ほろほろ日記

こぼれ落ちる思い出を繋ぎ止めるメモ

今日、奥歯を失った

<備忘録>

 

私はいつも海外で生活を始めるとしばらくして歯の不調に襲われる。

去年の4月にアメリカに来て(3月時点で日本では問題なかった)、7月になぜか猛烈な歯の痛みを感じ始めた。

数日、痛み止めを飲んだけど治らず、しぶしぶ近所の歯医者に行った。

すると、根幹治療必要だからスペシャリスト(endodontist)紹介するよ、行ってきてと言われた。
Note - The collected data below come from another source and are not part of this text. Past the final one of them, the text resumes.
-- ==== Sys2Proof/Machine/Matrix.lean ====
section
/-! DEFINITION. The matrix engine's commands (spec 12_matrix R261 to R287): configuration, nests, joint operations,
write-back and the bank and slot commands. -/

namespace Sys2Proof.Machine

/-! ### The matrix queue (R261) -/

/-- The prototype of a matrix or draw fault (R287, R305). -/
def mFault (opc : Nat) : FaultInfo := { code := .badOperand, engine := 3, opc := opc, action := .hold .matrix }

/-- The value of a format MX lane: its literal, or xs (R262). -/
def matValue (f : MX) : M Word := if f.lit.isNone then engOperand .matrix false f.xs else pure (f.lit.value 0)

/-- Change the matrix engine's registers. -/
def modMat (g : MatState → MatState) : M Unit := modCore (fun c => { c with mat := g c.mat })

/-- A configuration command: it takes effect at the head, even while a nest runs, which then holds its count back; the
arrival at a join is still at its head (R261, R278). -/
def configRun (i : Instr) (cnt : Bool) (body : M Unit) : Meaning := runE .matrix (do
  let s ← get
  if s.core.mat.arrival.isSome then stall .join
  else
    let ph := inPhase s (headOr s .matrix i)
    body
    match s.core.mat.nest with
    | none => countCnt cnt 1 ph
    | some n => modMat (fun m => { m with nest := some { n with counts := n.counts + (if cnt then 1 else 0) } })
    pure .done)

/-- Any other command of the matrix queue waits until no nest runs (R261). -/
def matrixRun (i : Instr) (cnt : Bool) (flag : Nat) (body : Bool → M Unit) : Meaning := runE .matrix (do
  let s ← get
  if s.core.mat.nest.isSome || s.core.mat.arrival.isSome then stall .nest
  else
    let ph := inPhase s (headOr s .matrix i)
    body ph
    countCnt cnt flag ph
    pure .done)

/-! ### Configuration (R262 to R264) -/

/-- The limits of an MCFG register (Table 12.3). -/
def mcfgOk (sel : Nat) (v : Word) : Bool :=
  if sel < 0x18 then
    if sel % 4 == 0 then 1 ≤ v.toNat && v.toNat ≤ 65536
    else if sel % 4 == 3 then bits v 63 32 == 0
    else bits v 63 31 == 0 || bits v 63 31 == 2 ^ 33 - 1
  else if sel == 0x20 then
    bits v 63 25 == 0 && bits v 15 6 == 0 && 1 ≤ bits v 5 0 && bits v 5 0 ≤ 48 && 1 ≤ bits v 24 16 && bits v 24 16 ≤ 384
  else if sel == 0x21 then
    bits v 63 22 == 0 && bits v 15 9 == 0 && bits v 21 16 ≤ 47 && bits v 8 0 ≤ 383
  else if sel == 0x22 then 1 ≤ v.toNat && v.toNat ≤ 2 ^ 24
  else if sel == 0x23 then
    bits v 63 32 == 0 && !bit v 7 && 1 ≤ bits v 5 0 && bits v 5 0 ≤ 48 && bits v 15 8 ≤ 144
      && 32 ≤ bits v 31 16 && bits v 31 16 ≤ 4096 && bits v 31 16 % 32 == 0
  else if sel == 0x24 then v.toNat % 32 == 0
  else sel % 2 == 0 || v.toNat < 32
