/-- GCOW (R190). -/
def execGcow (f : GM) : Meaning := changeRun 0x05 (.gcow f) f
  (fun x b q p => do
    checkIndex x b q
    let s ← heldEntry (gatherReach x) q p b.toNat
    let n ← readCount (gatherReach x) p s
    pure { pops := if 1 < n then 1 else 0 })
  noSpan
  (fun x b q p c => do
    match c.reserved with
    | [] => pure []
    | new :: _ =>
      let s ← heldEntry (gatherReach x) q p b.toNat
      let img ← readPinned x p s
      pure (slotWrites p new ((List.range p.dim).map (fun k => (k, img.getD k (0, {}))))
        ++ [entryWrite q b.toNat (some new), epochWrite q [(s, true)]]))

/-! ### Eviction (R191 to R193) -/

/-- Words of memory or of a tile. -/
def wordsOf (bs : List Byte) : List Nat := (List.range (bs.length / 4)).map (fun i => leNat ((bs.drop (4 * i)).take 4))

/-- Consecutive words of the source span, as the engine's own use (R180). -/
def spanWords (x : GatherCtx) (n : Nat) : M (List Nat) := do
  let off := 4096 * x.f.tile.toNat
  consumeTile x.fault x.ph off (4 * n)
  let s ← get
  pure (wordsOf (s.core.win.readN off (4 * n)))

/-- GSCORE (R191): its score words are read as the engine's own use at its head (R180); each add is then made on the words as they
stand, in memory or at replay, so that the adds of different cores combine. -/
def execGscore (f : GM) : Meaning := gatherRun 0x06 (.gscore f) f true (fun x => do
  let sd ← engOperand .gather false f.xs
  let b ← engOperand .gather true f.xb
  let m := bits b 47 32
  let c ← gatherHead x
  if c.plan.isNone then
    if m == 0 || 1024 < m || bits b 63 48 != 0 then raise x.fault
    else
      let q ← headSeq x sd
      if 16 * q.cap < bits b 31 0 + m || q.score == 0 then raise x.fault
      else
        gatherTags x false [f.tile.toNat]
        let va := q.score + 4 * bits b 31 0
        let ws ← keptPart (do
          let ws ← spanWords x m
          let _ ← (gatherReach x).read va (4 * m)
          pure (ws.flatMap (leBytes 4)))
        let c ← gatherHead x
        saveHead .gather { c with plan := some ((splitWrite va ws).map (fun w => { w with add := true })) }
        tagEndSrc x.ph f.tag.toNat f.tile.toNat
  else pure ()
  performPlan x
  countCnt f.cnt 4 x.ph)

/-- Zero score words from position lo to hi − 1 (R192, R193). -/
def clearScores (q : Seq) (lo hi : Nat) : List PlanWrite :=
  if q.score == 0 then [] else splitWrite (q.score + 4 * lo) (List.replicate (4 * (hi - lo)) 0)

/-- The slots of the blocks that hold published tokens, ascending (R171). -/
def publishedSlots (r : Reach) (q : Seq) (p : Pool) (lo : Nat) : M (List Nat) :=
  (List.range (q.blocks - lo)).mapM (fun i => heldEntry r q p (lo + i))

/-- GCOMPACT (R192). -/
def execGcompact (f : GM) : Meaning := changeRun 0x07 (.gcompact f) f
  (fun x b q p => do
    let m := b.toNat
    if m == 0 || 65536 < m || 16 * q.cap < m then raise x.fault
    else
      let _ ← gatherSpan x (4 * m)
      let old ← publishedSlots (gatherReach x) q p 0
      headDrops x p (old.map (fun s => (s, true)))
      headScores x q 0 (max m q.tokens)
      pure { pops := (m + 15) / 16 })
  (fun b _ => 4 * b.toNat)
  (fun x b q p c => do
    let m := b.toNat
    let slots := c.reserved
    let keep ← spanWords x m
    if !((keep.zip keep.tail).all (fun p => p.1 < p.2)) || keep.any (fun k => q.tokens ≤ k) then raise x.fault
    else
      let old ← publishedSlots (gatherReach x) q p 0
      let imgs ← ((keep.map (· / 16)).eraseDups).mapM (fun j => do
        let img ← readPinned x p (old.getD j 0)
        pure (j, img))
      let tok := fun (k : Nat) => tokenOf p (((imgs.find? (fun i => i.1 == k / 16)).map (·.2)).getD []) (k % 16)
      let blocks := (List.range slots.length).flatMap (fun j =>
        slotWrites p (slots.getD j 0) (blockSectors p true (fun _ => (0, {}))
          ((((keep.drop (16 * j)).take 16).zip (List.range 16)).map (fun y => (y.2, tok y.1)))))
      let scores ← (if q.score == 0 then pure [] else do
        let words ← keep.mapM (fun k => (gatherReach x).read (q.score + 4 * k) 4)
        pure (splitWrite q.score words.flatten))
      let entries := (slots.zip (List.range slots.length)).map (fun y => entryWrite q y.2 (some y.1))
      let empties := (List.range (q.blocks - slots.length)).map (fun i => entryWrite q (slots.length + i) none)
      pure (blocks ++ poolWrite (old.map (fun s => (s, true))) :: entries ++ empties ++ scores ++ clearScores q m q.tokens ++ [publishWrite q m []]))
その日の時点でかなり痛みがひどく、藁にもすがる思いで電話をかけた。すると、悲しいかな。7月4日の独立記念日を週末にひかえたその日は、もう予約でしばらくいっぱい。4日ほど後まで予約が取れないと言われた。

取れないと言われても、本当に痛くて我慢できないとこの時食い下がっておけばよかったと今になって強く思う。この時、「仕方ない」とすぐ諦めた自分に「いや、この国は言ったもん勝ちだってしょっちゅうみんな言ってるよ!諦めないで粘ってみて!」って。ほぼ一年後の今日の日に同じ歯を抜歯することになるなんて、この日の私は想像だにしていなかった。

 

結局、予約の日までとてもじゃないけれど待てない痛みがその後も続き、ベッドを涙でこんなに濡らしたことは青春時代以降じゃないかと思うくらい。

それくらい緊急事態だった。

 

その後、休日診療をやってるちょっと遠い歯科医で治療したものの、この時のアセスメントと治療が不十分だったことが今日の日につながっていることは間違いない。加えて、1月くらいに歯茎の腫れや膿を歯科医に相談したとき、「感染症ではなさそうだから、様子みておきましょう」ってなこと言われてそのまま今日まで放置した結果が今日の抜歯。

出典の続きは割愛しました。